Protein concentration was determined by the Bradford method [38], using the Protein Assay Dye Reagent (Bio-Rad). Eighty micrograms of proteins were diluted to 300 μL with a rehydration buffer composed of 6 M urea, 2 M thiourea, 4% CHAPS, 25 mM dithiothreitol (DTT), 0.2% ampholytes, and loaded onto 17 cm immobilized pH-gradient (IPG) strips, pH range 4–7 (Ready Strip™, Bio-Rad). Proteins were separated in first dimension through isoelectric focusing at 20°C, by an initial step of rehydration at 50 V for 12 h, followed by a second step at 250 V for 15 min, ramping up to 10.000 V for 3 h and finally focusing to reach 75.000 V-h.

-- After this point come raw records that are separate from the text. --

/-- An expected untimed flit is performed once and acknowledged, any other discarded; replay, ports down and trained (R212; R272; R278; R15;
R11; R132; R142). The model's choices: a received flit acts at its address on this device's own T1 memory, and on nothing beyond it
(assumption 59), which reaches as far as the service banks (assumption 111), waits at a service port only where a bound partition has its
channel (assumption 98), a port being open in every cycle while PT stands (assumption 45), and a stream bears the physical core number
(assumption 113). -/
def Obligations.UntimedStreamsOncePerFlit : Prop :=
  ∀ (s : State) (vf dev core scope seq port dom cls a n fn x y w ch : Nat) (f : Flit) (fs : List Flit) (cs : Mem) (st : Stream)
    (q : List (Nat × T1Req)),
    let got := Instr.untimedFlitReceived dev core scope seq
    let same (t : Stream) : Bool := t.incoming && decide (t.core = core ∧ t.dev = dev ∧ t.scope = scope)
    let expected (s : State) : Nat := ((s.streams.filter same).head?.map fun t => t.seq).getD 0
    let old := leNat (memRead s.t1 a n)
    let run (j : Instr) (P : State → Prop) : Prop := ∃ t, exec j s = .next t ∧ P t
    let phys := (s.part vf).phys core
    let unclaimed (f : Flit) : Prop := ∀ e ∈ s.parts, e.2.isBound = true → ∀ c, c < e.2.channels → e.2.channel c ≠ f.addr / 2 ^ 32
    let near (x : Nat) : Prop := x / 2 ^ 32 < 128 ∧ ∃ r ∈ s.parts, ∃ k ∈ r.2.chanTable, k.2 = x / 2 ^ 32
      ∧ x % 2 ^ 32 / 65536 < 4096 * (List.range 16).countP fun b => (tget 0 r.2.service k.1).testBit b
    let wrote (t : State) : Prop := t.t1 = writeCells s.t1 0 (cs.filter fun x => s.isNear x.1)
    let served (f : Flit) : Prop := ((s.part w).stops ≠ [] ∨ ((s.part w).pt % 8 = 7 ∧ s.stretchUntil ≤ s.tabor)) ∧ tget 0 (s.part w).served ch ≤ s.tabor
      ∧ s.inTurn (.flit core dev scope seq f) = true
      ∧ ((s.part w).t1Queue.filter fun r => decide (r.1 = ch)) = (ch, .flit core dev scope seq f) :: q
    let padded (p : Port) : Port := if p.up = true ∧ p.dom = dom ∧ dom ≠ 0 then { p with cls := cls } else p
    (∀ x, s.isNear x = true ↔ near x)
    ∧ (s.flits = .write cs :: fs → unclaimed (.write cs) → seq = expected s → run got fun t => t.flits = fs ∧ wrote t
        ∧ t.outbox = s.outbox ++ [.ack core dev scope seq 0] ∧ expected t = seq + 1 ∧ t.dram = s.dram ∧ t.host = s.host)
    ∧ (s.flits = .aop a fn n x y :: fs → unclaimed (.aop a fn n x y) → (∀ i, i < n → near (a + i)) → seq = expected s → run got fun t => t.flits = fs
        ∧ t.t1 = memWrite s.t1 a (leBytes n (aopNew fn (8 * n) old x y)) ∧ t.outbox = s.outbox ++ [.ack core dev scope seq old] ∧ expected t = seq + 1)
    ∧ (s.flits = .aop a fn n x y :: fs → unclaimed (.aop a fn n x y) → (∃ i, i < n ∧ ¬ near (a + i)) → seq = expected s → run got fun t => t.flits = fs ∧ t.t1 = s.t1
        ∧ (∃ z, t.outbox = s.outbox ++ [.ack core dev scope seq z]) ∧ expected t = seq + 1)
    ∧ (s.flits = f :: fs → s.flitPort f = some (w, ch) → seq = expected s → run got fun t => t.flits = fs ∧ t.t1 = s.t1 ∧ t.outbox = s.outbox
        ∧ expected t = seq + 1 ∧ (t.part w).t1Queue = (s.part w).t1Queue ++ [(ch, .flit core dev scope seq f)])
    ∧ (served (.write cs) → run (.serviceWindow w ch) fun t => wrote t ∧ t.outbox = s.outbox ++ [.ack core dev scope seq 0]
        ∧ (t.part w).t1Queue = (s.part w).t1Queue.erase (ch, .flit core dev scope seq (.write cs)))
    ∧ (served (.aop a fn n x y) → (∀ i, i < n → near (a + i)) → run (.serviceWindow w ch) fun t => t.t1 = memWrite s.t1 a (leBytes n (aopNew fn (8 * n) old x y))
        ∧ t.outbox = s.outbox ++ [.ack core dev scope seq old])
    ∧ (served (.aop a fn n x y) → (∃ i, i < n ∧ ¬ near (a + i)) → run (.serviceWindow w ch) fun t => t.t1 = s.t1
        ∧ ∃ z, t.outbox = s.outbox ++ [.ack core dev scope seq z])
    ∧ (s.flits = f :: fs → seq ≠ expected s → run got fun t => t.flits = fs ∧ t.t1 = s.t1 ∧ t.outbox = s.outbox ∧ t.streams = s.streams)
    ∧ (s.flits = [] → exec got s = .next s)
    ∧ (s.stream phys dev scope = some st → run (.streamReplay vf core dev scope seq) fun t => t.streams = s.streams
        ∧ t.outbox = s.outbox ++ (st.unacked.filter fun z => decide (seq ≤ z.seq)).map fun z => .untimed phys dev scope z.seq st.port z.flit)
    ∧ (s.stream phys dev scope = none → exec (.streamReplay vf core dev scope seq) s = .next s)
    ∧ (run (.portDown port) fun t => (tget Port.fresh t.ports port).up = false ∧ (∀ q, q ≠ port → tget Port.fresh t.ports q = tget Port.fresh s.ports q)
        ∧ (∀ z ∈ s.streams, z.unacked ≠ [] → z ∈ t.streams) ∧ t.adopted = s.adopted ∧ ∀ w c, (t.core w c).scratch = (s.core w c).scratch)
    ∧ (run (.portTraining port dom cls) fun t => tget Port.fresh t.ports (port % 32) = ⟨true, dom, cls⟩
        ∧ (∀ q, q ≠ port % 32 → tget Port.fresh t.ports q = padded (tget Port.fresh s.ports q)) ∧ (∀ z ∈ s.streams, z.unacked ≠ [] → z ∈ t.streams)
        ∧ ((∀ e ∈ s.ports, ¬ (e.2.up = true ∧ e.2.dom = dom)) → dom ∉ t.adopted) ∧ (∀ z, z ≠ dom → (z ∈ t.adopted ↔ z ∈ s.adopted)))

Subsequently, the strips were equilibrated by incubation for 15 min at room temperature, first with 1% DTT and then with 2.5% iodoacetamide, both dissolved in equilibration buffer containing 6 M urea, 2% sodium-dodecyl-sulphate (SDS), 30% glycerol, 50 mM Tris–HCl pH 8.8 and trace of bromophenol blue. Second dimension separation was achieved by SDS-PAGE (SDS-polyacrylamide gel electrophoresis), using 8-16% acrylamide gradient gel and a running buffer composed of 192 mM glycine, 0.1% SDS and 25 mM Tris–HCl, pH 8.3. The equilibrated strips were embedded into a solution of 0.5% agarose on the top of the gel and electrophoresis was performed at 80 mA/gel for the first 30 min, then the voltage increased to 500 V until the dye font reached the bottom of the gel. After 2-DE, proteins were visualized by a Silver nitrate staining protocol, as previously reported in detail [39].

Then, the gels were acquired using a GS-800 calibrated densitometer (Bio-Rad) and the gel images were exported to the PDQuest 2-D Image Analysis software, version 7.3.1. (Bio-Rad). This software compares 2-DE gel images, identifying differential protein expression by the detection of increase or decrease protein spot on the basis of their staining intensities.

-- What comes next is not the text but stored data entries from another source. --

-- ==== Sys2Proof/Laws/Tables.lean ====
section
/-! SUPPORT. Reading a table after a change of it. -/

namespace Sys2Proof.Machine

variable {α : Type}

@[simp] theorem tget_nil (d : α) (i : Nat) : tget d [] i = d := rfl

@[simp] theorem tfind_nil (i : Nat) : tfind ([] : Table α) i = none := rfl

@[simp] theorem tget_tput_same (d a : α) (t : Table α) (i : Nat) : tget d (tput t i a) i = a := by
  induction t with
  | nil => simp [tput, tget]
  | cons e r ih =>
    obtain ⟨k, b⟩ := e
    simp only [tput]
    split
    · simp [tget]
    · split
      · simp [tget]
      · rename_i h _; simp [tget, Ne.symm h, ih]

theorem tget_tput_ne (d a : α) (t : Table α) {i j : Nat} (h : j ≠ i) : tget d (tput t i a) j = tget d t j := by
  induction t with
  | nil => simp [tput, tget, Ne.symm h]
  | cons e r ih =>
    obtain ⟨k, b⟩ := e
    simp only [tput]
    split
    · rename_i hk; subst hk; simp [tget, Ne.symm h]
    · split
      · simp [tget, Ne.symm h]
      · simp only [tget]; split
        · rfl
        · exact ih

theorem tget_tput (d a : α) (t : Table α) (i j : Nat) : tget d (tput t i a) j = if j = i then a else tget d t j := by
  split
  · rename_i h; subst h; simp
  · rename_i h; exact tget_tput_ne d a t h

@[simp] theorem tfind_tput_same (a : α) (t : Table α) (i : Nat) : tfind (tput t i a) i = some a := by
  induction t with
  | nil => simp [tput, tfind]
  | cons e r ih =>
    obtain ⟨k, b⟩ := e
    simp only [tput]
    split
    · simp [tfind]
    · split
      · simp [tfind]
      · rename_i h _; simp [tfind, Ne.symm h, ih]

theorem tfind_tput_ne (a : α) (t : Table α) {i j : Nat} (h : j ≠ i) : tfind (tput t i a) j = tfind t j := by
  induction t with
  | nil => simp [tput, tfind, Ne.symm h]
  | cons e r ih =>
    obtain ⟨k, b⟩ := e
    simp only [tput]
    split
    · rename_i hk; subst hk; simp [tfind, Ne.symm h]
    · split
      · simp [tfind, Ne.symm h]
      · simp only [tfind]; split
        · rfl
        · exact ih

theorem tget_eq_tfind (d : α) (t : Table α) (i : Nat) : tget d t i = (tfind t i).getD d := by
  induction t with
  | nil => rfl
  | cons e r ih => obtain ⟨k, b⟩ := e; simp only [tget, tfind]; split <;> simp [ih]

@[simp] theorem tput_tput (a b : α) (t : Table α) (i : Nat) : tput (tput t i a) i b = tput t i b := by
  induction t with
  | nil => simp [tput]
  | cons e r ih =>
    obtain ⟨k, c⟩ := e
    by_cases h : i = k
    · subst h; simp [tput]
    · by_cases h2 : i < k
      · simp [tput, h, h2]
      · simp [tput, h, h2, ih]

theorem tfind_tdel (t : Table α) (i j : Nat) : tfind (tdel t i) j = if j = i then none else tfind t j := by
  induction t with
  | nil => simp [tdel, tfind]
  | cons e r ih =>
    obtain ⟨k, b⟩ := e
    simp only [tdel] at ih ⊢
    by_cases h : k = i
    · subst h; simp only [List.filter_cons, ne_eq, not_true_eq_false, decide_false, Bool.false_eq_true, if_false, ih, tfind]
      split <;> rename_i h2
      · rfl
      · simp [Ne.symm h2]
    · simp only [List.filter_cons, ne_eq, h, not_false_eq_true, decide_true, if_true, tfind, ih]
      split
      · rename_i h3; subst h3; simp [h]
      · rfl

theorem tget_tdel (d : α) (t : Table α) (i j : Nat) : tget d (tdel t i) j = if j = i then d else tget d t j := by
  rw [tget_eq_tfind, tfind_tdel]; split
  · rfl
  · rw [tget_eq_tfind]

@[simp] theorem tget_tmod_same (d : α) (t : Table α) (i : Nat) (f : α → α) : tget d (tmod d t i f) i = f (tget d t i) := by simp [tmod]

theorem tget_tmod_ne (d : α) (t : Table α) {i j : Nat} (f : α → α) (h : j ≠ i) : tget d (tmod d t i f) j = tget d t j :=
  tget_tput_ne d _ t h

/-- What a key's entry satisfies when every entry of a table does, and the default. -/
theorem tget_all (d : α) (t : Table α) (P : α → Prop) (hd : P d) (h : ∀ e ∈ t, P e.2) (i : Nat) : P (tget d t i) := by
  induction t with
  | nil => exact hd
  | cons e r ih =>
    obtain ⟨k, b⟩ := e
    simp only [tget]; split
    · exact h (k, b) (by simp)
    · exact ih fun e he => h e (by simp [he])

/-- The entries of a table with a key set. -/
theorem mem_tput {t : Table α} {i : Nat} {a : α} {e : Nat × α} (h : e ∈ tput t i a) : e = (i, a) ∨ e ∈ t := by
  induction t with
  | nil => simp [tput] at h; exact .inl h
  | cons x r ih =>
    obtain ⟨k, b⟩ := x
    simp only [tput] at h
    split at h
    · simp at h; rcases h with h | h
      · exact .inl h
      · exact .inr (by simp [h])
    · split at h
      · simp at h; rcases h with h | h | h
        · exact .inl h
        · exact .inr (by simp [h])
        · exact .inr (by simp [h])
      · simp at h; rcases h with h | h
        · exact .inr (by simp [h])
        · rcases ih h with h | h
          · exact .inl h
          · exact .inr (by simp [h])

theorem all_tput {t : Table α} {i : Nat} {a : α} (P : Nat × α → Bool) (h : t.all P = true) (ha : P (i, a) = true) :
    (tput t i a).all P = true := by
  rw [List.all_eq_true] at h ⊢
  intro e he
  rcases mem_tput he with he | he
  · subst he; exact ha
  · exact h e he

end Sys2Proof.Machine
end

In the present study, the differentially expressed protein spots were excised and “in-gel” trypsin digested, as previously fully described [39].

Protein identification by LC MS/MS

Obtained peptides were vacuum concentrated and then were dissolved in 10 μL of Buffer A, composed of 3% ACN with 0.1% Formic Acid (FA). Digested peptides (4 μL) were analyzed by the 6520 Accurate-Mass ESI-Q-ToF coupled with a 1200 Nano HPLC-Chip microfluidic device (Agilent Technologies). Sample separation was performed as previously described figure In brief, the samples were loaded from the autosampler into the Chip enrichment column (Zorbax C18, 4 mm × 5 μm i.d., Agilent Technologies) by a capillary pump, with a loading flow of 4 μL/min using Buffer A. Nitrogen was used as the nebulising gas. A separation column (Zorbax C18, 43 mm × 75 μm i.d., Agilent Technologies) was used for peptide separation, setting the analytical flow rate at 0.4 μL/min. Elution was obtained with Buffer B (97% ACN, 0.1% FA). Total run time was 40 min.

Protein-identification peak lists were generated using Mascot server (Matrix Science, UK. Mascot 2.4). SwissProt protein database (SwissProt 2013_04) was selected, specifying the following parameters: Homo sapiens taxonomy, parent ion tolerance ± 20 ppm, MS/MS error tolerance ± 0.1 Da, alkylated cysteine as fixed modification, oxidized methionine as variable modification, and two potential missed trypsin cleavages. Proteins were considered identified with at least 2 unique peptides.